→ Exercise requirements:
In the entries, find all lines that hold the word "before" and copy them.

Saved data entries

/-- A repeated STOS, from what one body does: every destination holds what is stored, one call each. -/
theorem StoreBody.stored {n : Word} {bytes : PAddr → List PAddr} {body : State → State}
    (h : StoreBody n bytes [.di] body) (hr : s.rep ≠ .none) {call : PAddr → BusCall} {held : State → PAddr → Prop}
    (hbus : ∀ t u pa, u.bus = t.bus → held t pa → held u pa)
    (hcall : ∀ t, t.r16 .ax = s.r16 .ax → (body t).bus.calls = call t.stringDest :: t.bus.calls)
    (hheld : ∀ k t, k < s.bodies → t.r16 .ax = s.r16 .ax → t.stringDest = s.destAt n k →
      (∀ j < k, held t (s.destAt n j)) → ∀ j < k + 1, held (body t) (s.destAt n j)) :
    (∀ k < (s.r16 .cx).toNat, held (s.stringExec false body) (s.destAt n k)) ∧
    s.Calls (s.stringExec false body) ((List.range (s.r16 .cx).toNat).map fun k => call (s.destAt n k)).reverse ∧
    (s.stringExec false body).r16 .cx = 0 ∧ (s.stringExec false body).r16 .di = s.diAt n (s.r16 .cx).toNat ∧
    (s.stringExec false body).rep = .none ∧ (s.stringExec false body).flags = s.flags := by
  have hb : s.bodies = (s.r16 .cx).toNat := by simp [State.bodies, hr]
  have step : ∀ k t, k < s.bodies → s.Stored n bytes call held k t →
      s.Stored n bytes call held (k + 1) (body t.counted) := by
    rintro k t hk ⟨ha, hcx, hcs, hh⟩
    obtain ⟨ht, hd, hf, hg⟩ := id ha
    have hax : t.counted.r16 .ax = s.r16 .ax := ht.r16 .ax (by simp [State.repeatCounter, hr]) (by simp)
    have hdest : t.counted.stringDest = s.destAt n k := by
      rw [State.stringDest, show t.counted.r16 .di = s.diAt n k from hd, State.sreg,
        show t.counted.segs = s.segs from hg]
      rfl
    refine ⟨h.atBody_succ hr hk ha, ?_, ?_, ?_⟩
    · rw [(h.touches t.counted).r16 .cx (by simp) (by simp), State.counted, State.r16_setR16_self, hcx,
        BitVec.ofNat_add]
      exact sub_sub _ _ _
    · rw [State.Calls, hcall _ hax, hdest, List.range_succ]
      simp only [List.map_append, List.map_cons, List.map_nil, List.reverse_append, List.reverse_singleton,
        List.cons_append, List.nil_append]
      exact congrArg _ hcs
    · exact hheld k t.counted hk hax hdest fun j hj => hbus t _ _ rfl (hh j hj)
  have start : s.Stored n bytes call held 0 s :=
    ⟨⟨Touches.refl s, (s.diAt_zero n).symm, rfl, rfl⟩, (sub_zero _).symm, rfl,
      fun _ hj => absurd hj (Nat.not_lt_zero _)⟩
  obtain ⟨⟨-, hd, hf, -⟩, hcx, hcs, hh⟩ := stringLoop_plain_induct (fun k t hk => step k t hk) s.bodies 0 s
    (Nat.zero_add _) start
  rw [hb] at hd hf hcx hcs hh
  rw [stringExec_repeat hr]
  refine ⟨fun k hk => hbus _ _ _ (by rfl) (hh k hk), hcs, hcx.trans ?_, hd, rfl, hf⟩
  rw [BitVec.ofNat_toNat, BitVec.setWidth_eq, sub_self]

/-- A byte stored again where it is held, or elsewhere, stays held. -/
theorem State.HoldsByte.writeByte_same {pa : PAddr} {v : Byte} (h : t.HoldsByte pa v) (a : PAddr) :
    (t.writeByte a v).HoldsByte pa v := by
  by_cases e : pa = a
  · exact e ▸ holdsByte_writeByte t pa v
  · exact h.mono (State.writeByte_kindAt _ _ _ _) (State.memByte_writeByte_ne _ _ e)

/-- A word stored elsewhere leaves a held word held. -/
theorem State.HoldsWord.writeWord_apart {pa a : PAddr} {v : Word} (h : t.HoldsWord pa v) (w : Word)
    (ha : pa ≠ a ∧ pa ≠ a + 1#20 ∧ pa + 1#20 ≠ a ∧ pa + 1#20 ≠ a + 1#20) : (t.writeWord a w).HoldsWord pa v := by
  obtain ⟨h0, h1, h2, h3⟩ := ha
  exact ⟨h.1.mono (State.writeWord_kindAt _ _ _ _) (State.memByte_writeWord_ne _ _ h0 h1),
    h.2.mono (State.writeWord_kindAt _ _ _ _) (State.memByte_writeWord_ne _ _ h2 h3)⟩

/-- The words of a repeated STOSW share no byte when there are no more than 0x8000. -/
theorem destAt_two_apart (s : State) {j k : Nat} (hj : j < k) (hk : k < 0x8000) :
    s.destAt 2 j ≠ s.destAt 2 k ∧ s.destAt 2 j ≠ s.destAt 2 k + 1#20 ∧ s.destAt 2 j + 1#20 ≠ s.destAt 2 k ∧
      s.destAt 2 j + 1#20 ≠ s.destAt 2 k + 1#20 := by
  have two : ∀ i, i < 0x8000 → ((2 : Word) * BitVec.ofNat 16 i).toNat = 2 * i := fun i hi => by
    rw [BitVec.toNat_mul, BitVec.toNat_ofNat]
    simp
    omega
  have ej := two j (hj.trans hk)
  have ek := two k hk
  apply words_apart <;> unfold State.diAt <;> split <;> intro e <;> have e' := congrArg BitVec.toNat e <;>
    simp only [BitVec.toNat_add, BitVec.toNat_sub, ej, ek] at e' <;> simp at e' <;> omega

theorem r8_al_congr (h : t.r16 .ax = s.r16 .ax) : t.r8 .al = s.r8 .al := congrArg lowByte h

/-- One more byte stored at its destination. -/
theorem stos8_held {j k : Nat} (ha : t.r16 .ax = s.r16 .ax) (hd : t.stringDest = s.destAt 1 k)
    (hh : ∀ j < k, t.HoldsByte (s.destAt 1 j) (s.r8 .al)) (hj : j < k + 1) :
    t.stos8.HoldsByte (s.destAt 1 j) (s.r8 .al) := by
  have e : t.stos8.bus = (t.writeByte (s.destAt 1 k) (s.r8 .al)).bus := by
    rw [← hd, ← r8_al_congr ha]
    rfl
  rcases Nat.lt_succ_iff_lt_or_eq.mp hj with hj | rfl
  · exact ((hh j hj).writeByte_same _).of_bus e
  · exact (holdsByte_writeByte t _ _).of_bus e

/-- One more word stored at its destination, which shares no byte with those before. -/
theorem stos16_held {j k : Nat} (hk : k < 0x8000) (ha : t.r16 .ax = s.r16 .ax)
    (hd : t.stringDest = s.destAt 2 k) (hh : ∀ j < k, t.HoldsWord (s.destAt 2 j) (s.r16 .ax)) (hj : j < k + 1) :
    t.stos16.HoldsWord (s.destAt 2 j) (s.r16 .ax) := by
  have e : t.stos16.bus = (t.writeWord (s.destAt 2 k) (s.r16 .ax)).bus := by
    rw [← hd, ← ha]
    rfl
  rcases Nat.lt_succ_iff_lt_or_eq.mp hj with hj | rfl
  · exact ((hh j hj).writeWord_apart _ (destAt_two_apart s hj hk)).of_bus e
  · exact (holdsWord_writeWord t _ _).of_bus e

/-- Settles O39: by the loop's invariant; the bytes outside by its footprint. -/
theorem repeatedStore : Obligations.RepeatedStore := by
  unfold Obligations.RepeatedStore
  intro s hr
  have hb : s.bodies = (s.r16 .cx).toNat := by simp [State.bodies, hr]
  constructor
  · obtain ⟨hh, hrest⟩ := stos8_storeBody.stored hr (call := fun pa => .writeByte pa (s.r8 .al))
      (held := fun t pa => t.HoldsByte pa (s.r8 .al)) (fun t u pa hu h => h.of_bus hu)
      (fun t ha => by rw [← r8_al_congr ha]; rfl)
      (fun k t hk ha hd hh j hj => stos8_held ha hd hh hj)
    refine ⟨_, rfl, hh, fun pa hpa => (stos8_storeBody.stringExec8_touches s).byte pa ?_, hrest⟩
    rw [hb, List.mem_map]
    rintro ⟨k, hk, rfl⟩
    exact hpa k (List.mem_range.mp hk) rfl
  · obtain ⟨hh, hrest⟩ := stos16_storeBody.stored hr (call := fun pa => .writeWord pa (s.r16 .ax))
      (held := fun t pa => (s.r16 .di).toNat % 2 = 0 → (s.r16 .cx).toNat ≤ 0x8000 → t.HoldsWord pa (s.r16 .ax))
      (fun t u pa hu h he hc => (h he hc).of_bus hu) (fun t ha => by rw [← ha]; rfl)
      (fun k t hk ha hd hh j hj he hc => stos16_held (by omega) ha hd (fun j hj => hh j hj he hc) hj)
    refine ⟨_, rfl, fun he hc k hk => hh k hk he hc,
      fun pa hpa => (stos16_storeBody.stringExec_touches s).byte pa ?_, hrest⟩
    rw [State.bodyBytes, hb, List.mem_flatMap]
    rintro ⟨k, hk, hm⟩
    obtain ⟨h0, h1⟩ := hpa k (List.mem_range.mp hk)
    rcases List.mem_pair.mp hm with rfl | rfl
    · exact h0 rfl
    · exact h1 rfl

end Sys2Proof.Machine
end

section
/-! Shifts and rotates by their forms (45_shift_rotate.md R420 to R422). -/

namespace Sys2Proof.Machine

variable {s t u : State} {w : Nat}

/-! ## Flags -/

/-- The flags before SF, ZF, PF and AF are set: CF is the last bit out, OF the count-1 rule's for a count of 1, the
rest as before. -/
theorem shiftFlags_cases (t : State) (op : ShiftOp) (n : Nat) (v : BitVec w) (x : BitVec w × Bool) :
    ∃ u, (∀ k, k ≠ .ovf → u.flags.get k = ({ t.flags with cf := x.2 } : Flags).get k) ∧
      (n = 1 → u.flags.ovf = op.of1 v x.1 x.2) ∧ u.regs = t.regs ∧
      t.shiftFlags op n v x = if op.isShift then (u.setFlags (u.flags.setSZP x.1)).undefFlag .af else u := by
  obtain ⟨u, hu, e⟩ := shiftFlags_eq t op n v x
  refine ⟨u, fun k hk => ?_, fun h1 => ?_, ?_, e⟩ <;> rcases hu with ⟨hn, rfl⟩ | ⟨hn, rfl⟩
  · cases k
    case ovf => exact absurd rfl hk
    all_goals rfl
  · exact State.get_undefFlag_ne _ hk
  · rfl
  · exact absurd h1 hn
  · rfl
  · exact State.undefFlag_regs _ _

→ Answer to the problem:
/-- One more word stored at its destination, which shares no byte with those before. -/
/-- The flags before SF, ZF, PF and AF are set: CF is the last bit out, OF the count-1 rule's for a count of 1, the
rest as before. -/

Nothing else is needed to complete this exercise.